◆ **WHAT IS REQUIRED**: Of all the lines below, output only those starting at the one with "let body := reportBody" and ending at the one with "def Tenant.fresh (c", both ends included, exactly as written.

◆ **RECORDS FOR PROCESSING**:
-- ==== Sys2Proof/Machine/Boot.lean ====
section
/-! DEFINITION. Boot and measurement (R343 to R347), attestation (R348), tenant configuration and start (R349, R350), the
monitors (R351, R352) and power (R353). -/

namespace Sys2Proof.Config

/-- A tenant configuration as the bytes that are measured (R346, R348): no rule lays them out. Free. -/
opaque configBytes : Sys2Proof.TenantConfig → List (BitVec 8)

end Sys2Proof.Config

namespace Sys2Proof.Machine

open Sys2Proof

/-! ## Boot (R343 to R346) -/

/-- The measurement register with a component measured. -/
def extend (m c : Bytes) : Bytes := shake256 (m ++ shake256 c)

/-- The fields of an image that R344 gives ranges, and R345's sum. -/
def imageInRange (b : Bytes) : Bool :=
  let f := fun o n => leNat ((b.drop o).take n)
  let len := f 8 8
  let load := f 16 8
  decide (f 0 4 = 0x4D494C42) && decide (f 4 2 = 1) && decide (f 6 2 = 0) && decide (len % 64 = 0)
    && decide (len ≤ 16 * 2 ^ 20 - 49984) && decide (load % 64 = 0) && decide (load ≤ f 24 8) && decide (f 24 8 < load + len)
    && decide (load + len ≤ 16 * 2 ^ 20) && decide (f 96 32 = 0) && decide (49984 + len ≤ b.length)

/-- Bytes of control-core SRAM (R2). -/
def sramSize : Nat := 16 * 2 ^ 20

def imageKey (b : Bytes) : Bytes := (b.drop 32).take 64
def imagePayload (b : Bytes) : Bytes := (b.drop 49984).take (leNat ((b.drop 8).take 8))

/-- Whether the ROM accepts an image (R345). -/
def imageAccepted (revoked : List Bool) (b : Bytes) : Bool :=
  imageInRange b
    && (upto 4).any (fun j => shake256 (imageKey b) == Config.fusedDigest j && !(revoked.getD j false))
    && verifies (imageKey b) (b.take 128 ++ imagePayload b) ((b.drop 128).take 49856)

/-- The fused secret, and the identity key that it gives at every boot (R347). -/
def fusedSecret : Bytes := (upto 96).map Config.fusedSecret
def identityKey : Bytes := publicKey fusedSecret

/-- A link as it comes up. -/
def LarLink.fresh (now : Nat) : LarLink :=
  { up := true, sendSeq := 0, expect := 0, unacked := [], waiting := [], wire := [], replays := 0, lastIntact := now }

/-- A fabric configuration in R317's ranges. -/
def FabricConfig.inRange (x : Nat × List (Nat × Nat) × Nat) : FabricConfig :=
  let link := fun (n : Nat) => min 16 n
  { dev := x.1 % 1024
    routes := (upto 1024).map fun k => match x.2.1[k]? with
      | some (p, a) => (link p, link a)
      | none => (16, 16)
    timeout := max 1 (min 65535 x.2.2) }

/-- The payload loaded and entered, the image measured, the fabric configuration loaded and measured, the dies started: each core's
counter begins as the core leaves reset (R95). -/
def bootImage (s : State) (b : Bytes) : State :=
  let payload := imagePayload b
  let fab := payload.drop (Config.firmwareLength payload)
  let m := extend (extend (List.replicate 32 0) (b.take (49984 + payload.length))) fab
  { s with
    sram := writeBytes s.sram (leNat ((b.drop 16).take 8)) payload
    entry := some (leNat ((b.drop 24).take 8))
    coreStart := (upto 256).foldl (fun m core => tset 0 m core (s.now + Config.coreLag s.boots core)) []
    boot := .booted
    measure := m
    firmware := m
    partDigest := shake256 identityKey
    boots := s.boots + 1
    fabric := FabricConfig.inRange (Config.fabricFields fab)
    links := (upto 16).map fun n => (n, LarLink.fresh s.now)
    diesInReset := false }

/-- One attempt on a port: a file that SRAM holds is placed there whole, and then checked (log entry 83). -/
def bootAttempt (s : State) (port : Nat) (f : BootFile) : State :=
  match f.addressed, f.file with
  | true, some b =>
    if sramSize < b.length then { s with boot := .failed port s.now }
    else
      let s := { s with sram := writeBytes s.sram 0 b }
      if imageAccepted s.revoked b then bootImage s b else { s with boot := .failed port s.now }
  | _, _ => { s with boot := .failed port s.now }

/-- BOOT_ROM_START (R343): the attempt on port 0, or the one that a retry has begun. -/
def execBootRomStart (f : BootFile) (s : State) : Out :=
  .next
    (match s.boot with
    | .inReset => bootAttempt s 0 f
    | .trying port => bootAttempt s port f
    | .failed _ _ | .booted => s)

/-- Clocks in one millisecond. -/
def State.millisecond (s : State) : Nat := 1000 * s.clockMHz

/-- BOOT_RETRY (R343): 1 second after a failure the ROM begins again on the other port. -/
def execBootRetry (s : State) : Out :=
  .next
    (match s.boot with
    | .failed port at_ => if at_ + 1000 * s.millisecond ≤ s.now then { s with boot := .trying (1 - port) } else s
    | _ => s)

/-! ## Attestation (R347, R348) -/

/-- Bytes cut or padded to a length. -/
def fit (n : Nat) (b : Bytes) : Bytes := (b ++ List.replicate (n - b.length) 0).take n

/-- Bytes 0 to 255 of a report. -/
def reportBody (s : State) (subject : Option Nat) (nonce : Bytes) (config : Option TenantConfig) : Bytes :=
  leBytes 4 0x54544152 ++ leBytes 2 1 ++ leBytes 1 (subject.getD 0xFF) ++ leBytes 1 0 ++ fit 32 nonce ++ fit 32 s.partDigest
    ++ fit 32 s.firmware ++ (match config with
      | some c => shake256 (Config.configBytes c)
      | none => List.replicate 32 0) ++ leBytes 8 s.boots ++ List.replicate 112 0

/-- The configuration that a request's report covers; none: the requester may not have it. -/
def attestSubject (s : State) (r : AttestRequest) : Option (Option TenantConfig) :=
  let config := fun (tn : Nat) => (tfind s.tenants tn).bind fun t => if t.state = .absent then none else some t.config
  match r.vf, r.subject with
  | none, none => some none
  | none, some tn => (config tn).map some
  | some v, some tn => if v = tn then (config tn).map some else none
  | some _, none => none

/-- ATTESTATION_REQUEST (R348): reports are produced in the order of their requests. -/
def execAttestationRequest (r : AttestRequest) (s : State) : Out :=
  .next
    (match s.boot, attestSubject s r with
    | .booted, some c =>
      let body := reportBody s r.subject r.nonce c
      let rand := leBytes 32 (Config.signRandom s.reports.length).toNat
      { s with reports := s.reports ++ [body ++ fit 49856 (signWith fusedSecret rand body)] }
    | _, _ => s)

/-! ## Tenants (R349, R350) -/

def Monitors.clear : Monitors := ⟨Monitor.clear, Monitor.clear⟩

/-- A tenant as it is first configured. -/
def Tenant.fresh (c : TenantConfig) : Tenant :=
  { state := .configured, config := c, queues := [], graphs := [], graphGens := [], domains := [], traps := []
    copyMon := Monitors.clear, loadMon := Monitors.clear, procMon := Monitors.clear, chanMon := Monitors.clear
    queueMon := Monitors.clear, trapsCopied := [], nextSerial := 0
    almanac := { state := 0, written := 0, replay := [], orders := [], waits := [] }
    earlyCounts := [], endedCounts := [], msix := [], msixTable := [], gridSerial := 0, killsPending := [], logWaits := [] }

/-- A configuration with the fields that may change live taken from another. -/
def liveConfig (old new : TenantConfig) : TenantConfig :=
  { old with
    handler := new.handler, killScope := new.killScope, chanBudget := new.chanBudget, procBudget := new.procBudget
    rasterThreshold := new.rasterThreshold }

/-- The configuration that a write leaves. -/
def configWritten (w : ConfigWrite) (c : TenantConfig) : TenantConfig :=
  match w with
  | .all x => x
  | .handler a => { c with handler := a }
  | .killScope k => { c with killScope := k }
  | .chanBudget b => { c with chanBudget := b }
  | .procBudget b => { c with procBudget := b }
  | .rasterThreshold t => { c with rasterThreshold := t }
  | .powerLimit _ => c

/-- A range of scratch lies in the module's 1 GiB. -/
def inModule (base size : Nat) : Bool := decide (base + size ≤ 2 ^ 30)

/-- Bytes of a tenant's overflow area: 65,536 entries of 32 bytes (R150). -/
def overflowSize : Nat := 65536 * 32

/-- Whether two ranges, each a base and a size, have no byte in common. -/
def rangesApart (x y : Nat × Nat) : Bool := decide (x.1 + x.2 ≤ y.1) || decide (y.1 + y.2 ≤ x.1) || x.2 == 0 || y.2 == 0

/-- The ranges of scratch that are a tenant's alone (R162, R164, R310). -/
def tenantRanges (c : TenantConfig) : List (Nat × Nat) :=
  [(c.scratchBase, c.scratchSize), (c.lBase, c.lSize), (c.overflowBase, overflowSize)]

/-- Whether a configuration's ranges meet no other tenant's: windows of different tenants never overlap, and an L region lies outside
every window (R162, R164). -/
def rangesFree (s : State) (tn : Nat) (c : TenantConfig) : Bool :=
  s.tenants.all fun p => p.1 == tn || p.2.state == .absent ||
    (tenantRanges c).all fun x => (tenantRanges p.2.config).all fun y => rangesApart x y

/-- Whether a configuration names what the module has: its 256 cores, each once, its scratch (R2), an L region outside every window that
the scratch range may hold (R164), BAR2 in multiples of 64 KiB (R349). -/
def configLegal (c : TenantConfig) : Bool :=
  c.cores.all (fun x => decide (x < 256)) && decide (c.cores.eraseDups.length = c.cores.length)
    && inModule c.scratchBase c.scratchSize && inModule c.lBase c.lSize && inModule c.overflowBase overflowSize && inModule c.inbox 4096
    && rangesApart (c.lBase, c.lSize) (c.scratchBase, c.scratchSize) && rangesApart (c.lBase, c.lSize) (c.overflowBase, overflowSize)
    && decide (c.bar2Base % 65536 = 0) && decide (c.bar2Size % 65536 = 0)

/-- A mailbox write that is refused for what it names: no rule gives its status (log entry 84). -/
def refuseMailbox (s : State) : State :=
  let (x, s) := drawFree s
  { s with mailbox := some x.toNat }

/-- The limit that the PF sets, at most 1,500 W (R353). -/
def setPowerLimit (s : State) (w : Nat) : State :=
  if 1500 < w then refuseMailbox s else { s with powerLimit := w, mailbox := none }

/-- TENANT_CONFIG_WRITE (R350): a write that would change a "no" field of a running tenant fails with status 4. Scratch may change hands, so
the divergence areas' bytes are stored (log entry 88). -/
def execTenantConfigWrite (tn : Nat) (w : ConfigWrite) (s : State) : Out :=
  .next
    (if s.boot ≠ .booted ∨ 16 ≤ tn then s
    else
      match w, tfind s.tenants tn with
      | .powerLimit x, _ => setPowerLimit s x
      | .all c, none =>
        if configLegal c && rangesFree s tn c then { layAreas s 0 (2 ^ 30) with tenants := tput s.tenants tn (Tenant.fresh c), mailbox := none }
        else refuseMailbox s
      | _, none => s
      | _, some t =>
        let c := configWritten w t.config
        if !(configLegal c && rangesFree s tn c) then refuseMailbox s
        else if (t.state = .running ∨ t.state = .frozen) ∧ liveConfig t.config c ≠ c then { s with mailbox := some 4 }
        else
          { updTenant (layAreas s 0 (2 ^ 30)) tn fun t => { t with config := c, state := if t.state = .absent then .configured else t.state } with
            mailbox := none })

/-- The almanac's header (R311). -/
def almanacHeader (s : State) (tn : Nat) (c : TenantConfig) (state written : Nat) : Bytes :=
  leBytes 4 0x4E414C41 ++ leBytes 1 tn ++ leBytes 1 state ++ leBytes 2 1 ++ leBytes 8 c.almanacSize ++ leBytes 8 written
    ++ fit 32 s.partDigest ++ fit 32 s.firmware ++ List.replicate 168 0

/-- The entries that a recorded almanac's bytes hold. -/
def parseEntries : Nat → Bytes → List AlmanacEntry
  | 0, _ => []
  | fuel + 1, b =>
    if b.length < 16 then []
    else
      let f := fun o n => leNat ((b.drop o).take n)
      let n := 16 * f 2 2
      ⟨f 0 1, f 4 4, f 8 8, (b.drop 16).take n⟩ :: parseEntries fuel (b.drop (16 + n))

/-- The almanac that a starting tenant has; none: replay is refused (R312). -/
def startAlmanac (s : State) (tn : Nat) (c : TenantConfig) : Option (State × Almanac) :=
  match c.almanac with
  | .off => some (s, { state := 0, written := 0, replay := [], orders := [], waits := [] })
  | .record =>
    some (storePieces s tn c.almanacBuffer 16 (almanacHeader s tn c 1 0),
      { state := 1, written := 0, replay := [], orders := [], waits := [] })
  | .replay =>
    match readM s tn c.almanacBuffer 256 .read with
    | .ok h =>
      let n := leNat ((h.drop 16).take 8)
      if leNat (h.take 4) = 0x4E414C41 ∧ leNat ((h.drop 5).take 1) = 2 ∧ (h.drop 24).take 32 = s.partDigest
          ∧ (h.drop 56).take 32 = s.firmware then
        match readM s tn (c.almanacBuffer + 256) n .read with
        | .ok b =>
          -- what remains to be forced: of the entries of type 1 the host's own writes, since the program makes its launches itself
          let es := (parseEntries (n / 16) b).filter fun e => e.ty != 1 || decide (e.key < 4096)
          some (s, { state := 2, written := n, replay := es, orders := [], waits := [] })
        | _ => none
      else none
    | _ => none

/-- TENANT_START (R346, R350): the configuration is measured and the tenant runs; ROOT_PROGRAM_LAUNCH launches its root. -/
def execTenantStart (tn : Nat) (s : State) : Out :=
  .next
    (match tfind s.tenants tn with
    | none => s
    | some t =>
      if t.state ≠ .configured ∨ s.boot ≠ .booted ∨ coresTaken s tn t.config.cores then s
      else
        match startAlmanac s tn t.config with
        | none => s
        | some (s, a) =>
          updTenant { s with measure := extend s.measure (Config.configBytes t.config) } tn fun t =>
            { t with state := .running, almanac := a })

/-! ## Monitors (R351, R352) -/

/-- A clear: the fields go into the read copy and start again. -/
def Monitors.snapshot (m : Monitors) : Monitors := ⟨Monitor.clear, m.live⟩

def Tenant.clearMonitor (t : Tenant) (m : MonitorName) : Tenant :=
  match m with
  | .copy => { t with copyMon := t.copyMon.snapshot }
  | .load => { t with loadMon := t.loadMon.snapshot }
  | .procession => { t with procMon := t.procMon.snapshot }
  | .channel => { t with chanMon := t.chanMon.snapshot }
  | .queue => { t with queueMon := t.queueMon.snapshot }
  | .traps => { t with trapsCopied := t.traps, traps := [] }

/-- MONITOR_CLEAR (R352). -/
def execMonitorClear (tn : Nat) (m : MonitorName) (s : State) : Out := .next (updTenant s tn fun t => t.clearMonitor m)

/-- QUEUE_SAMPLE (R351): the occupancy of each launch queue, once in 1,024 clocks. -/
def execQueueSample (s : State) : Out :=
  .next
    (if s.now / 1024 ≤ s.sampled then s
    else
      { s with
        sampled := s.now / 1024
        tenants := s.tenants.map fun p =>
          (p.1, if p.2.state = .absent then p.2 else
            { p.2 with queueMon := (upto 4).foldl (fun m q => m.sample (p.2.queue q).length) p.2.queueMon }) })

/-! ## Power (R353) -/

/-- POWER_SAMPLE: power is read every 1 ms; over the limit, or a die above 95 °C, the clock goes down by 100 MHz to no less than 600; it goes up again once
both have been clear for 100 ms. -/
def execPowerSample (r : PowerReading) (s : State) : Out :=
  .next
    (if s.now < s.powerRead + s.millisecond then s
    else
      let s := { s with powerRead := s.now }
      if s.powerLimit < r.watts || r.dieTemps.any fun x => decide (95 < x) then
        { s with clockMHz := max 600 (s.clockMHz - 100), coolSince := s.now }
      else if s.clockMHz < 1200 ∧ s.coolSince + 100 * s.millisecond ≤ s.now then
        { s with clockMHz := min 1200 (s.clockMHz + 100) }
      else s)

/-- THERMAL_SHUTDOWN: a die at 110 °C; the compute dies are held in reset. -/
def execThermalShutdown (_die : Nat) (s : State) : Out :=
  .next ((runningTenants s).foldl machineCheck { s with diesInReset := true })

end Sys2Proof.Machine
end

◆ **YOUR SOLUTION**:
      let body := reportBody s r.subject r.nonce c
      let rand := leBytes 32 (Config.signRandom s.reports.length).toNat
      { s with reports := s.reports ++ [body ++ fit 49856 (signWith fusedSecret rand body)] }
    | _, _ => s)

/-! ## Tenants (R349, R350) -/

def Monitors.clear : Monitors := ⟨Monitor.clear, Monitor.clear⟩

/-- A tenant as it is first configured. -/
def Tenant.fresh (c : TenantConfig) : Tenant :=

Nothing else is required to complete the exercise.